Quick start¶
This is a walkthrough of finding a toehold switch’s specificity.
If you don’t need full customizability, the autoconfig() function can simplify the simulation parameters.
First import ToeholdTools:
import thtools as tt
Now define the toehold switch and ribosome binding site used. The example used is team City of London UK (2021)’s switch for hsa-miR-210-3p:
ths = "UUAGCCGCUGUCACACGCACAGGGAUUUACAAAAAGAGGAGAGUAAAAUGCUGUGCGUGCACCAUAAAACGAACAUAGAC"
rbs = "AGAGGAGA"
Then load the RNA sequences you want test against your toehold switch.
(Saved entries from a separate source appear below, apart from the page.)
/-! ### raiseError -/

@[simp] theorem raiseError_cfg (c : ErrCode) (s : State) : (raiseError c s).cfg = s.cfg := rfl
@[simp] theorem raiseError_phase (c : ErrCode) (s : State) : (raiseError c s).phase = s.phase := rfl
@[simp] theorem raiseError_modeq (c : ErrCode) (s : State) : (raiseError c s).modeq = s.modeq := rfl
@[simp] theorem raiseError_gpos (c : ErrCode) (s : State) : (raiseError c s).gpos = s.gpos := rfl
@[simp] theorem raiseError_nin (c : ErrCode) (s : State) : (raiseError c s).nin = s.nin := rfl
@[simp] theorem raiseError_fill (c : ErrCode) (s : State) : (raiseError c s).fill = s.fill := rfl
@[simp] theorem raiseError_buf (c : ErrCode) (s : State) : (raiseError c s).buf = s.buf := rfl
@[simp] theorem raiseError_h (c : ErrCode) (s : State) : (raiseError c s).h = s.h := rfl
@[simp] theorem raiseError_ov (c : ErrCode) (s : State) : (raiseError c s).ov = s.ov := rfl
@[simp] theorem raiseError_od (c : ErrCode) (s : State) : (raiseError c s).od = s.od := rfl
@[simp] theorem raiseError_ol (c : ErrCode) (s : State) : (raiseError c s).ol = s.ol := rfl
@[simp] theorem raiseError_mode (c : ErrCode) (s : State) : (raiseError c s).mode = s.mode := rfl
@[simp] theorem raiseError_irqEn (c : ErrCode) (s : State) : (raiseError c s).irqEn = s.irqEn := rfl
@[simp] theorem raiseError_done (c : ErrCode) (s : State) : (raiseError c s).done = s.done := rfl
@[simp] theorem raiseError_err (c : ErrCode) (s : State) : (raiseError c s).err = true := rfl
@[simp] theorem raiseError_errcode (c : ErrCode) (s : State) : (raiseError c s).errcode = c := rfl
@[simp] theorem raiseError_length (c : ErrCode) (s : State) : (raiseError c s).length = s.length := rfl
@[simp] theorem raiseError_digest (c : ErrCode) (s : State) : (raiseError c s).digest = s.digest := rfl
@[simp] theorem raiseError_events (c : ErrCode) (s : State) : (raiseError c s).events = s.events := rfl
@[simp] theorem raiseError_rdata (c : ErrCode) (s : State) : (raiseError c s).rdata = s.rdata := rfl
@[simp] theorem raiseError_message (c : ErrCode) (s : State) : (raiseError c s).message = s.message := rfl
@[simp] theorem raiseError_delivered (c : ErrCode) (s : State) : (raiseError c s).delivered = s.delivered := rfl
@[simp] theorem raiseError_draws (c : ErrCode) (s : State) : (raiseError c s).draws = s.draws := rfl

/-! ### clearDone -/

@[simp] theorem clearDone_cfg (s : State) : (clearDone s).cfg = s.cfg := rfl
@[simp] theorem clearDone_phase (s : State) : (clearDone s).phase = s.phase := rfl
@[simp] theorem clearDone_modeq (s : State) : (clearDone s).modeq = s.modeq := rfl
@[simp] theorem clearDone_gpos (s : State) : (clearDone s).gpos = s.gpos := rfl
@[simp] theorem clearDone_nin (s : State) : (clearDone s).nin = s.nin := rfl
@[simp] theorem clearDone_fill (s : State) : (clearDone s).fill = s.fill := rfl
@[simp] theorem clearDone_buf (s : State) : (clearDone s).buf = s.buf := rfl
@[simp] theorem clearDone_h (s : State) : (clearDone s).h = s.h := rfl
@[simp] theorem clearDone_ov (s : State) : (clearDone s).ov = s.ov := rfl
@[simp] theorem clearDone_od (s : State) : (clearDone s).od = s.od := rfl
@[simp] theorem clearDone_ol (s : State) : (clearDone s).ol = s.ol := rfl
@[simp] theorem clearDone_mode (s : State) : (clearDone s).mode = s.mode := rfl
@[simp] theorem clearDone_irqEn (s : State) : (clearDone s).irqEn = s.irqEn := rfl
@[simp] theorem clearDone_done (s : State) : (clearDone s).done = false := rfl
@[simp] theorem clearDone_err (s : State) : (clearDone s).err = s.err := rfl
@[simp] theorem clearDone_errcode (s : State) : (clearDone s).errcode = s.errcode := rfl
@[simp] theorem clearDone_length (s : State) : (clearDone s).length = s.length := rfl
@[simp] theorem clearDone_digest (s : State) : (clearDone s).digest = s.digest := rfl
@[simp] theorem clearDone_events (s : State) : (clearDone s).events = s.events := rfl
@[simp] theorem clearDone_rdata (s : State) : (clearDone s).rdata = s.rdata := rfl
@[simp] theorem clearDone_message (s : State) : (clearDone s).message = s.message := rfl
@[simp] theorem clearDone_delivered (s : State) : (clearDone s).delivered = s.delivered := rfl
@[simp] theorem clearDone_draws (s : State) : (clearDone s).draws = s.draws := rfl

/-! ### clearErr -/

@[simp] theorem clearErr_cfg (s : State) : (clearErr s).cfg = s.cfg := rfl
@[simp] theorem clearErr_phase (s : State) : (clearErr s).phase = s.phase := rfl
@[simp] theorem clearErr_modeq (s : State) : (clearErr s).modeq = s.modeq := rfl
@[simp] theorem clearErr_gpos (s : State) : (clearErr s).gpos = s.gpos := rfl
@[simp] theorem clearErr_nin (s : State) : (clearErr s).nin = s.nin := rfl
@[simp] theorem clearErr_fill (s : State) : (clearErr s).fill = s.fill := rfl
@[simp] theorem clearErr_buf (s : State) : (clearErr s).buf = s.buf := rfl
@[simp] theorem clearErr_h (s : State) : (clearErr s).h = s.h := rfl
@[simp] theorem clearErr_ov (s : State) : (clearErr s).ov = s.ov := rfl
@[simp] theorem clearErr_od (s : State) : (clearErr s).od = s.od := rfl
@[simp] theorem clearErr_ol (s : State) : (clearErr s).ol = s.ol := rfl
@[simp] theorem clearErr_mode (s : State) : (clearErr s).mode = s.mode := rfl
@[simp] theorem clearErr_irqEn (s : State) : (clearErr s).irqEn = s.irqEn := rfl
@[simp] theorem clearErr_done (s : State) : (clearErr s).done = s.done := rfl
@[simp] theorem clearErr_err (s : State) : (clearErr s).err = false := rfl
@[simp] theorem clearErr_errcode (s : State) : (clearErr s).errcode = .none := rfl
@[simp] theorem clearErr_length (s : State) : (clearErr s).length = s.length := rfl
@[simp] theorem clearErr_digest (s : State) : (clearErr s).digest = s.digest := rfl
@[simp] theorem clearErr_events (s : State) : (clearErr s).events = s.events := rfl
@[simp] theorem clearErr_rdata (s : State) : (clearErr s).rdata = s.rdata := rfl
@[simp] theorem clearErr_message (s : State) : (clearErr s).message = s.message := rfl
@[simp] theorem clearErr_delivered (s : State) : (clearErr s).delivered = s.delivered := rfl
@[simp] theorem clearErr_draws (s : State) : (clearErr s).draws = s.draws := rfl

/-! ### complete -/

@[simp] theorem complete_cfg (s : State) : (complete s).cfg = s.cfg := rfl
@[simp] theorem complete_phase (s : State) : (complete s).phase = .idle := rfl
@[simp] theorem complete_modeq (s : State) : (complete s).modeq = s.modeq := rfl
@[simp] theorem complete_gpos (s : State) : (complete s).gpos = s.gpos := rfl
@[simp] theorem complete_nin (s : State) : (complete s).nin = s.nin := rfl
@[simp] theorem complete_fill (s : State) : (complete s).fill = s.fill := rfl
@[simp] theorem complete_buf (s : State) : (complete s).buf = s.buf := rfl
@[simp] theorem complete_h (s : State) : (complete s).h = s.h := rfl
@[simp] theorem complete_ov (s : State) : (complete s).ov = s.ov := rfl
@[simp] theorem complete_od (s : State) : (complete s).od = s.od := rfl
@[simp] theorem complete_ol (s : State) : (complete s).ol = s.ol := rfl
@[simp] theorem complete_mode (s : State) : (complete s).mode = s.mode := rfl
@[simp] theorem complete_irqEn (s : State) : (complete s).irqEn = s.irqEn := rfl
@[simp] theorem complete_done (s : State) : (complete s).done = true := rfl
@[simp] theorem complete_err (s : State) : (complete s).err = s.err := rfl
@[simp] theorem complete_errcode (s : State) : (complete s).errcode = s.errcode := rfl
@[simp] theorem complete_length (s : State) : (complete s).length = s.length := rfl
@[simp] theorem complete_digest (s : State) : (complete s).digest = s.digest := rfl
@[simp] theorem complete_events (s : State) : (complete s).events = s.events := rfl
@[simp] theorem complete_rdata (s : State) : (complete s).rdata = s.rdata := rfl
@[simp] theorem complete_message (s : State) : (complete s).message = s.message := rfl
@[simp] theorem complete_delivered (s : State) : (complete s).delivered = s.delivered := rfl
@[simp] theorem complete_draws (s : State) : (complete s).draws = s.draws := rfl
We’ll use the a subsection of the Homo sapiens mature miRNA entries in miRBase, which ships pre-packaged with ToeholdTools and sorted by species:
my_fasta = tt.FParser.fromspecies("Homo sapiens")[295:305] # slice a small chunk of the database
my_rna_triggers = my_fasta.seqs
my_rna_names = my_fasta.ids # optional argument
Now setup the ToeholdTest simulation and run it:
my_test = tt.autoconfig(ths, rbs, my_rna_triggers, names=my_rna_names)
my_result = my_test.run(
max_size=3, # the largest size of RNA complex to consider
n_samples=100, # the number of Boltzmann samples to take of each complex's secondary structure
)
print(my_result.tabulate(
dp=5 # number of decimal places to show (optional argument)
))
And here is the output:
+-----------------+-------------------------+--------------+-----------------+-----------------+----------------------+----------------+
| Name | Sequence | Activation % | RBS unbinding % | AUG unbinding % | Post-AUG unbinding % | Standard Error |
+-----------------+-------------------------+--------------+-----------------+-----------------+----------------------+----------------+
| hsa-miR-210-3p | CUGUGCGUGUGACAGCGGCUGA | 74.99997 | 90.00000 | 80.99996 | 80.99996 | 4.33013 |
| hsa-miR-214-5p | UGCCUGUCUACACUUGCUGUGC | 0.00001 | 89.71653 | 4.27968 | 0.00005 | 0.00239 |
| hsa-miR-208b-3p | AUAAGACGAACAAAAGGUUUGU | 0.00000 | 89.71643 | 1.15424 | 0.00004 | 0.00170 |
| hsa-miR-210-5p | AGCCCCUGCCCACCGCACACUG | 0.00000 | 89.71684 | 2.53726 | 0.00006 | 0.00170 |
| hsa-miR-212-5p | ACCUUGGCUCUAGACUGCUUACU | 0.00000 | 89.72340 | 1.74311 | 0.00006 | 0.00170 |
| hsa-miR-211-5p | UUCCCUUUGUCAUCCUUCGCCU | 0.00000 | 89.71612 | 2.53687 | 0.00276 | 0.00170 |
| hsa-miR-208b-5p | AAGCUUUUUGCUCGAAUUAUGU | 0.00000 | 89.71161 | 1.15708 | 0.00004 | 0.00169 |
| hsa-miR-212-3p | UAACAGUCUCCAGUCACGGCC | 0.00000 | 90.48685 | 1.90022 | 0.00008 | 0.00160 |
| hsa-miR-214-3p | ACAGCAGGCACAGACAGGCAGU | 0.00000 | 89.27519 | 2.70569 | 0.00001 | 0.00082 |
| hsa-miR-211-3p | GCAGGGACAGCAAAGGGGUGC | 0.00000 | 97.53812 | 4.02094 | 0.00001 | 0.00056 |
+-----------------+-------------------------+--------------+-----------------+-----------------+----------------------+----------------+
Since hsa-miR-210-3p has by far the highest activation of all the RNAs tested (as expected),
this switch is highly specific to the desired target!
There are other result display option available (notably prettify())
so be sure to check out the full API reference in the sidebar on the left.
Note
Your output might have slightly different values since Boltzmann sampling is pseudo-random.